Covering science news around Boulder

NCAR Mesa Laboratory

By Travis Metcalfe

Since the end of World War II, Boulder has been transformed from a sleepy college town to a Mecca for scientists from around the world. Several years ago, Fiske Planetarium at the University of Colorado (CU) began collaborating with the Boulder Weekly to publish a monthly “Lab Notes” column covering recent science news from a local perspective. The initial articles tackled misconceptions about climate change and evaluated the potential for life in the universe, but then the column quietly disappeared. This month we are pleased to announce the resurrection of the series for at least one year with support from White Dwarf Research Corporation, a local nonprofit organization dedicated to scientific research and public education.

With four government labs around Boulder, many of the scientific discoveries that make the news have some connection to local researchers. Harvard astrophysicist Walter Orr Roberts brought the High Altitude Observatory to Boulder in the late 1940s, expanding in 1960 to establish the National Center for Atmospheric Research (NCAR). The National Oceanic and Atmospheric Administration (NOAA) was created in 1970 by Richard Nixon, but its predecessor (the Central Radio Propagation Laboratory) had been operating here since the early 1950s. The National Bureau of Standards was also in town back then, but it wasn’t renamed the National Institute for Standards and Technology (NIST) until 1988. Jimmy Carter established the Solar Energy Research Institute in 1974, which became the National Renewable Energy Laboratory (NREL) in 1991 under George H.W. Bush.

The labs have been like a magnet for scientists, who were attracted to Boulder and quickly discovered that they couldn’t leave. As this army of Ph.Ds piled higher and deeper over the decades, new research institutes and non-profit organizations were established to absorb them. The Joint Institute for Laboratory Astrophysics ( JILA) was formed in 1962 by NIST and CU. The National Snow and Ice Data Center (NSIDC) came to town in 1976 and began operating with support from NOAA and CU in 1982. Grant-funded researchers at CU created the Center for Astrophysics and Space Astronomy (CASA) in 1985, while several non-profit organizations sprouted up in the 1990s around similar concepts: Space Science Institute (SSI) in 1992, a division of Southwest Research Institute (SWRI) in 1994, and a branch of Northwest Research Associates (NWRA) in 1998. Boulder now boasts the largest number of PhDs per capita of any city in the nation, at 8.2 percent in 2012.
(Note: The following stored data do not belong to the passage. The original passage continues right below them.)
theorem yields_taskSwitch {s : State} (hs : Evolves b s) (sel : Half) (c : Cause) (cs : Half) (eip : Word) :
    Yields b V (Evolves b) (taskSwitch o s sel c cs eip) := by
  unfold taskSwitch
  refine (yields_verifyTss ho hv s sel c).bind fun d _ => ?_
  have h := hs.trans ((evolves_commitTables s sel (descBase d) c cs eip).trans
    (evolves_newContext _ { segOfDesc sel d with access := descAccess d ||| 2 }
      (readTss (commitTables s sel (descBase d) c cs eip) (descBase d)) c))
  refine (yields_loadContext (o := Origin.inTask _ o.ext) h (hv.inTask (Option.some_ne_none _)) h
    (Option.some_ne_none _) _).bind fun s3 h3 => ?_
  exact Evolves.trans h3 (evolves_enterMode _ s3)

/-! ### Invoking a handler -/

theorem yields_pushErr {s : State} (hs : Evolves b s) (z : WSize) (e : Event) :
    Yields b V (Evolves b) (pushErr o s z e) := by
  unfold pushErr
  split
  · exact hs
  · split
    · exact yields_push ho hv hs _ _
    · exact yields_push ho hv (hs.trans (evolves_tick s)) _ _

theorem yields_innerStack (s : State) (l : BitVec 2) :
    Yields b V (fun _ => True) (innerStack o s l) := by
  unfold innerStack
  refine (yields_check ho hv _ _ _).bind fun _ _ => ?_
  dsimp only
  split
  · refine yields_selFault ho hv _ ?_
    split <;> decide
  · exact (yields_readDesc ho hv _ _).bind fun _ _ => trivial

theorem yields_leaveV86 (old : State) {s : State} (hs : Evolves b s) (z : WSize) :
    Yields b V (Evolves b) (leaveV86 o old s z) := by
  unfold leaveV86
  split
  · have h := yields_pushAll ho hv hs z
      [old.segs.gs.sel.setWidth 32, old.segs.fs.sel.setWidth 32, old.segs.ds.sel.setWidth 32,
       old.segs.es.sel.setWidth 32]
    split
    · rename_i e he
      rw [he] at h
      cases e <;> exact h
    · rename_i s' hs'
      rw [hs'] at h
      exact Evolves.trans h (evolves_segs _ _)
  · exact hs

theorem yields_finishEntry (old : State) {s : State} (hs : Evolves b s) (z : WSize) (e : Event) (entry : Word) :
    Yields b V (Evolves b) (finishEntry o old s z e entry) := by
  unfold finishEntry
  refine (yields_pushAll ho hv hs _ _).bind fun s1 h1 => ?_
  refine (yields_pushErr ho hv h1 _ _).bind fun s2 h2 => ?_
  exact Evolves.trans h2 (evolves_jump _ _)

theorem yields_enterInner {s : State} (hs : Evolves b s) (e : Event) (z : WSize) (clearIF : Bool) (g : SegReg)
    (level : BitVec 2) (entry : Word) :
    Yields b V (Evolves b) (enterInner o s e z clearIF g level entry) := by
  unfold enterInner
  refine (yields_innerStack ho hv s level).bind fun p _ => ?_
  have h1 : Evolves b
      (((enterSegment s { g with sel := withRpl g.sel level } clearIF).setSeg .ss p.1).setReg .esp p.2) :=
    hs.trans ((evolves_enterSegment _ _ _).trans ((evolves_setSeg _ _ _).trans (evolves_setReg _ _ _)))
  refine (yields_leaveV86 ho hv s h1 z).bind fun s2 h2 => ?_
  refine (yields_pushAll ho hv h2 _ _).bind fun s3 h3 => ?_
  exact yields_finishEntry ho hv s h3 z e entry

theorem yields_enterGate {s : State} (hs : Evolves b s) (e : Event) (z : WSize) (clearIF : Bool) (gate : Desc) :
    Yields b V (Evolves b) (enterGate o s e z clearIF gate) := by
  have h := yields_readDesc ho hv s (gateSel gate)
  unfold enterGate
  dsimp only
  split
  · exact yields_selFault ho hv _ (by decide)
  · split
    · rename_i x hx
      rw [hx] at h
      cases x <;> exact h
    · repeat' split
      all_goals first
        | exact yields_selFault ho hv _ (by decide)
        | exact yields_finishEntry ho hv s (hs.trans (evolves_enterSegment _ _ _)) _ _ _
        | exact yields_enterInner ho hv hs _ _ _ _ _ _

theorem yields_enterTask {s : State} (hs : Evolves b s) (e : Event) (gate : Desc) :
    Yields b V (Evolves b) (enterTask o s e gate) := by
  unfold enterTask
  refine (yields_taskSwitch ho hv hs _ _ _ _).bind_eq fun s1 e1 h1 => ?_
  refine (yields_pushErr (o := Origin.inTask s1 o.ext) h1 (hv.inTask (taskSwitch_switched e1)) h1 _ _).bind fun s2 h2 => ?_
  exact Evolves.trans h2 (evolves_jump _ _)

end

section
variable {b s : State} {e : Event} {V : Event → State → Prop} (hs : Evolves b s) (hv : Reports (Origin.ofEvent s e) V)
include hs hv

theorem yields_invokeReal : Yields b V (Evolves b) (invokeReal e s) := by
  unfold invokeReal
  refine (yields_pushAll (o := Origin.ofEvent s e) hs hv hs _ _).bind fun s1 h1 => ?_
  refine (yields_check (o := Origin.ofEvent s e) hs hv _ _ _).bind fun _ _ => ?_
  refine Evolves.trans ?_ (evolves_jump _ _)
  exact { Evolves.trans h1 (evolves_setSeg s1 .cs (segReal (BitVec.ofNat 16 (loadPhys s1 (4 * e.vector.toNat + 2)))))
    with flags := fun h => flagsWf_realEntryFlags (hs.flags h) }

theorem yields_invokeProtected : Yields b V (Evolves b) (invokeProtected e s) := by
  have ho : Evolves b (Origin.ofEvent s e).home := hs
  unfold invokeProtected
  dsimp only
  split
  · exact yields_idtFault ho hv _ (by decide)
  · refine (yields_check ho hv _ _ _).bind fun _ _ => ?_
    split
    · trivial
    · repeat' split
      all_goals first
        | exact yields_idtFault ho hv _ (by decide)
        | exact yields_enterTask ho hv hs _ _
        | exact yields_enterGate ho hv hs _ _ _ _

/-- What invoking a handler can do: the handler is entered in a state that evolved, or a second exception of vector 10, 11,
12, 13 or 14 is raised from one (R139 item 3), or the model refuses. -/
theorem yields_invokeHandler : Yields b V (Evolves b) (invokeHandler e s) := by
  unfold invokeHandler
  split
  · exact yields_invokeReal hs hv
  · exact yields_invokeProtected hs hv

end

/-- A second exception (R139 item 3, R152, R138): its vector, class and error code, and the CS:EIP it saves. -/
structure SecondOf (e : Event) (e2 : Event) : Prop where
  vector : secondVector e2.vector
  cls : e2.cls = .fault
  err : ∃ c, e2.err = some c ∧ (e2.vector ≠ 14 → c.getLsbD 0 = e.ext)
  addr : e2.faultAddr ≠ none → e2.vector = 14
  intr : e2.intr = false
  saved : e2.newTask = false → e2.savedCS = e.savedCS ∧ e2.savedEIP = e.savedEIP

/-- A second exception has the class of its identifier. -/
theorem SecondOf.doubleClass {e e2 : Event} (h : SecondOf e e2) : e2.doubleClass = dfClass e2.vector := by
  rw [Event.doubleClass, h.intr]
  rfl

theorem reports_ofEvent (s : State) (e : Event) : Reports (Origin.ofEvent s e) (fun e2 _ => SecondOf e e2) :=
  ⟨fun _ c _ h k l => ⟨h, rfl, ⟨c, rfl, k⟩, l, rfl, fun _ => ⟨rfl, rfl⟩⟩,
    fun _ _ c _ _ h k l => ⟨h, rfl, ⟨c, rfl, k⟩, l, rfl, fun h => by cases h⟩⟩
I am one of the many scientists who came to Boulder and decided to stay. I arrived in 2004 to work at NCAR with a fellowship from the National Science Foundation. I was hired as a staff scientist two years later, and I spent the next six years working to understand the structure and dynamics of the sun using observations of other nearby stars. In 2012, when the full impact of the Great Recession finally hit the government, I lost my dream job to federal budget cuts. As local scientists have been doing for decades, I stayed in town and supported my research by writing grant proposals — in my case primarily to NASA. In the past few years, I have been using the Kepler space telescope to study planetary systems around other stars.

After several years of writing grant proposals to make a living, I finally realized what I missed most about my dream job at NCAR. One of my responsibilities as a staff scientist at a federally-funded laboratory was to share my enthusiasm for science with the general public. I took this obligation seriously, writing a monthly column on to explain the latest scientific discoveries in the simplest terms, and to provide more context and background than is typically offered in the news. Over the next year I hope to do something similar for the monthly articles in the Lab Notes series, with a special focus on the cutting-edge research that is being done right here in Boulder.

Science journalism is on the decline across the media landscape, and even where it persists the reporters have very little background in science. Some of the labs around town have offices to issue press releases and to connect their scientists to journalists. For the government labs these offices are sometimes headquartered in Washington D.C., while the smaller local research institutes may not have the resources to support media outreach. Only the largest news organizations have staff assigned specifically to cover science, so even these limited efforts tend to be directed at national outlets. Local connections can be lost in the shuffle. Even in the best cases, many scientists have a hard time articulating their research at a level that the public can appreciate, and journalists have difficulty translating complex results into simple language. Boulder is home to a wealth of scientific expertise, and it would be a shame not to make it more accessible to everyone in our community.